# TASK BRIEF
Return the data below exactly, but only from the line containing "(core : Nat)" through the line containing "(s.fieldOf c) 3)", with both of those lines included.

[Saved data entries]
+===+

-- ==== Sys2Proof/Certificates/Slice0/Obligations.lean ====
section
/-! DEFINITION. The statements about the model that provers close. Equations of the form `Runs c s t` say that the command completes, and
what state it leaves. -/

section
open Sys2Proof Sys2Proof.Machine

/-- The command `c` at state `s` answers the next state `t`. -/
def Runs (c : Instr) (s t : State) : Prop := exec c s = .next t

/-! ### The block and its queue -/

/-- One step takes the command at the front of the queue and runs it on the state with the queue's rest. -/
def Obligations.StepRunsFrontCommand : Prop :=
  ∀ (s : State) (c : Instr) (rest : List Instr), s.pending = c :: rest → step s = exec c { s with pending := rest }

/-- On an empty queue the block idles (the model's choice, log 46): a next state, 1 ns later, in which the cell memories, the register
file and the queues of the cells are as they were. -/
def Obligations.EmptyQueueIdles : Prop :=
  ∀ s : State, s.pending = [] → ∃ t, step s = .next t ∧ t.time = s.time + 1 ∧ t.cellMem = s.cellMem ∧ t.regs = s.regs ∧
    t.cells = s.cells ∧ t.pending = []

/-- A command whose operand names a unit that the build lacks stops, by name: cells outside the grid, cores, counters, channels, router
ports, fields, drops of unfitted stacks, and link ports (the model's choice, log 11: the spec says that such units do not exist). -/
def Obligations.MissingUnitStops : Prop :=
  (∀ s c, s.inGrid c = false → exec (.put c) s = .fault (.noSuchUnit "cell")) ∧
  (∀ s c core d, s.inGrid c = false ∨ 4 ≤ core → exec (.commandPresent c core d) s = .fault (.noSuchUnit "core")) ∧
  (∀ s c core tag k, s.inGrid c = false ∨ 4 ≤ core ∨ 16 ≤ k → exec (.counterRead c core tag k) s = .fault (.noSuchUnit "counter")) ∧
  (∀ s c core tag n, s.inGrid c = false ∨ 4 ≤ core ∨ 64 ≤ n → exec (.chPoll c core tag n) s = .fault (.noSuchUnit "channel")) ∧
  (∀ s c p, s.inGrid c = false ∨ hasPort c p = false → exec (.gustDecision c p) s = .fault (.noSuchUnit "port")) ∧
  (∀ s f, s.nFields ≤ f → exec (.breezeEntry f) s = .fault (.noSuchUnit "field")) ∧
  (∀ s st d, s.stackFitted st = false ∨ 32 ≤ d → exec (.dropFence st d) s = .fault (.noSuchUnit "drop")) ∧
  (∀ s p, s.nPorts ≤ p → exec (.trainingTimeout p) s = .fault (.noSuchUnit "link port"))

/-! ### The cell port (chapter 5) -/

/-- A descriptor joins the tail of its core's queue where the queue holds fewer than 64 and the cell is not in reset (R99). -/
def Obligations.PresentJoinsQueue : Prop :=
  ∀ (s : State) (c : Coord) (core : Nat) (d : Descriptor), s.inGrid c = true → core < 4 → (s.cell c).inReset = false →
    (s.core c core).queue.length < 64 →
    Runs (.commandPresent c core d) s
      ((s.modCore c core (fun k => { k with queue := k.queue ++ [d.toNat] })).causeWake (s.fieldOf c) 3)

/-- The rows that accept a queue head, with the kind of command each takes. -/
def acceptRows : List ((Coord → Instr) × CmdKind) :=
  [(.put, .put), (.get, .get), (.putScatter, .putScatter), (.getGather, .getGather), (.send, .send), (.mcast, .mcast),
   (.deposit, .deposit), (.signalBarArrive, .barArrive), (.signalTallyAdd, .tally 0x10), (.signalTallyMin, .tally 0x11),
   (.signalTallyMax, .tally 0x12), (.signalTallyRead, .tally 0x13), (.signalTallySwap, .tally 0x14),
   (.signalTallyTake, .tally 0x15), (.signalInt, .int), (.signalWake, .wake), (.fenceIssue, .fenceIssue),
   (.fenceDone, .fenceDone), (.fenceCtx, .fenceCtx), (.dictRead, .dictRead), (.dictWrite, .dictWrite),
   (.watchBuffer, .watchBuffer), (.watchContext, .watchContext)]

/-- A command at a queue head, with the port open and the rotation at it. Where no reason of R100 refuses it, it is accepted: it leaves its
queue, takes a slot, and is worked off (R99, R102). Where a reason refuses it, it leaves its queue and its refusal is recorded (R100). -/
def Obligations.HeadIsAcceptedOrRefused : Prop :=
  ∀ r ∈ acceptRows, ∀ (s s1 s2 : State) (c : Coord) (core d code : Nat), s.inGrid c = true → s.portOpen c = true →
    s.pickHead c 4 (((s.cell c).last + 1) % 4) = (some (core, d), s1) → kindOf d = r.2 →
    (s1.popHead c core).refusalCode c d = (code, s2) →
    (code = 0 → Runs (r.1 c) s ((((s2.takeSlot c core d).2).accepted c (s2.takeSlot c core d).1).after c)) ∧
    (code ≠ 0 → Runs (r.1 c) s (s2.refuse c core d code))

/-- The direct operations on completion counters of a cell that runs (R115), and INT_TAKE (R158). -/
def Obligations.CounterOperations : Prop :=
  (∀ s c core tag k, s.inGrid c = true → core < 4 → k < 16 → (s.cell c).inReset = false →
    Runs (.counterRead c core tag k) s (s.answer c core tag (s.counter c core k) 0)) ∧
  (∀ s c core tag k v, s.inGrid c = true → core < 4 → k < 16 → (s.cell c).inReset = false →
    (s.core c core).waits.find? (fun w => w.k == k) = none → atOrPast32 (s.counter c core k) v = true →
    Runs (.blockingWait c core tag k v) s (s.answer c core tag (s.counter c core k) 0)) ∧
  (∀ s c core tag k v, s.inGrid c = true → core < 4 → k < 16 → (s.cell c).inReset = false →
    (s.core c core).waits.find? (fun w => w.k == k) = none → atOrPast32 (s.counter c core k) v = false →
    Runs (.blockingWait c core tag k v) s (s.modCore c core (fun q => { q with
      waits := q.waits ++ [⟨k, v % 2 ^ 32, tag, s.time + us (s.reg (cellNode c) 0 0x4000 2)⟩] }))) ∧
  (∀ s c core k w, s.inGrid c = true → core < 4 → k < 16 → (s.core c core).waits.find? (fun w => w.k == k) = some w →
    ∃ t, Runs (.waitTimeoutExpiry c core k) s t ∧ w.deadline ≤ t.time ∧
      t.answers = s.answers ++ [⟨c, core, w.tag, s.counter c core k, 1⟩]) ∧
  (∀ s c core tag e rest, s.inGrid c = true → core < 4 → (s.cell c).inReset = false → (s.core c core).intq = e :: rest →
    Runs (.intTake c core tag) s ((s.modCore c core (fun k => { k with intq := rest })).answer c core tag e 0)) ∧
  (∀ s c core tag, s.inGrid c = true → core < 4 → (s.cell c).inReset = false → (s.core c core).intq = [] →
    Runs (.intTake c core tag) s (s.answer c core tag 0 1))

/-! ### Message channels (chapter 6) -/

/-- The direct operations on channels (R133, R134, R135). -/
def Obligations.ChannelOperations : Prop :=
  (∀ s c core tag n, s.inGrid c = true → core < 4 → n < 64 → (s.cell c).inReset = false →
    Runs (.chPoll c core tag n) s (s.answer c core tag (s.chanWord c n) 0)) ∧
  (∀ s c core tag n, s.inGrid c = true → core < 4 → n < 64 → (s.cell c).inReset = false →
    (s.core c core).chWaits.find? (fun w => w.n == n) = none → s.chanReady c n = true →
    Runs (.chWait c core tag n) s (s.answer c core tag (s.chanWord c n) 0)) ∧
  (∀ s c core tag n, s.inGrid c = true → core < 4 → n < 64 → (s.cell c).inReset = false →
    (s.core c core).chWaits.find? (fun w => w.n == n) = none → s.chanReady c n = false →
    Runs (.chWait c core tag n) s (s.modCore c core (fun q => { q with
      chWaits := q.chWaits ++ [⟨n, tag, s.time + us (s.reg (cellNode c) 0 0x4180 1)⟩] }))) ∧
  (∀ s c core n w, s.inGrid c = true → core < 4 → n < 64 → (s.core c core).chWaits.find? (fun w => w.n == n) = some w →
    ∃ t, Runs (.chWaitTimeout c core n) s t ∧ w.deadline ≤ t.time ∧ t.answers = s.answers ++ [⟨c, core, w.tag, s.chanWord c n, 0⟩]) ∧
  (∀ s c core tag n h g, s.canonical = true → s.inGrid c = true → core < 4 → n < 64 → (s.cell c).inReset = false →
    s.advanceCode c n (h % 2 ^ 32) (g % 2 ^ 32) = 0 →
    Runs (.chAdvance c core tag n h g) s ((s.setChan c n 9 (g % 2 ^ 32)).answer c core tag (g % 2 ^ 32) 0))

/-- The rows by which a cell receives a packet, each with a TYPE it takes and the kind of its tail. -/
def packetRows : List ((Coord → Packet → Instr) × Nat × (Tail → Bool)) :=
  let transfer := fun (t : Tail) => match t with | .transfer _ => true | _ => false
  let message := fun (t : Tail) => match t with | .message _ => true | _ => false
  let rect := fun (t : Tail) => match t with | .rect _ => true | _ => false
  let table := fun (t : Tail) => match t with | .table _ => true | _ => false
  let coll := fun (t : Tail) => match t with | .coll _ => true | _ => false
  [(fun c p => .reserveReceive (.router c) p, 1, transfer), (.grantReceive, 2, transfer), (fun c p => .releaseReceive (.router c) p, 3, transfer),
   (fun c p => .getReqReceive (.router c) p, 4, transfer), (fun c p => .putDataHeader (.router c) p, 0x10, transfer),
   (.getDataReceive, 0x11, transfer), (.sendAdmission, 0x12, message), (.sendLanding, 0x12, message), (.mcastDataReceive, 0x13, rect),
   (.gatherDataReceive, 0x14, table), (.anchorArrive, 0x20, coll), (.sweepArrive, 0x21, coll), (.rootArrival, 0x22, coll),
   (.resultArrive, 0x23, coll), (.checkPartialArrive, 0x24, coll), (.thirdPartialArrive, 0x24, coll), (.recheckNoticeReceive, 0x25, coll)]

+===+

# WRITTEN RESPONSE
  ∀ (s : State) (c : Coord) (core : Nat) (d : Descriptor), s.inGrid c = true → core < 4 → (s.cell c).inReset = false →
    (s.core c core).queue.length < 64 →
    Runs (.commandPresent c core d) s
      ((s.modCore c core (fun k => { k with queue := k.queue ++ [d.toNat] })).causeWake (s.fieldOf c) 3)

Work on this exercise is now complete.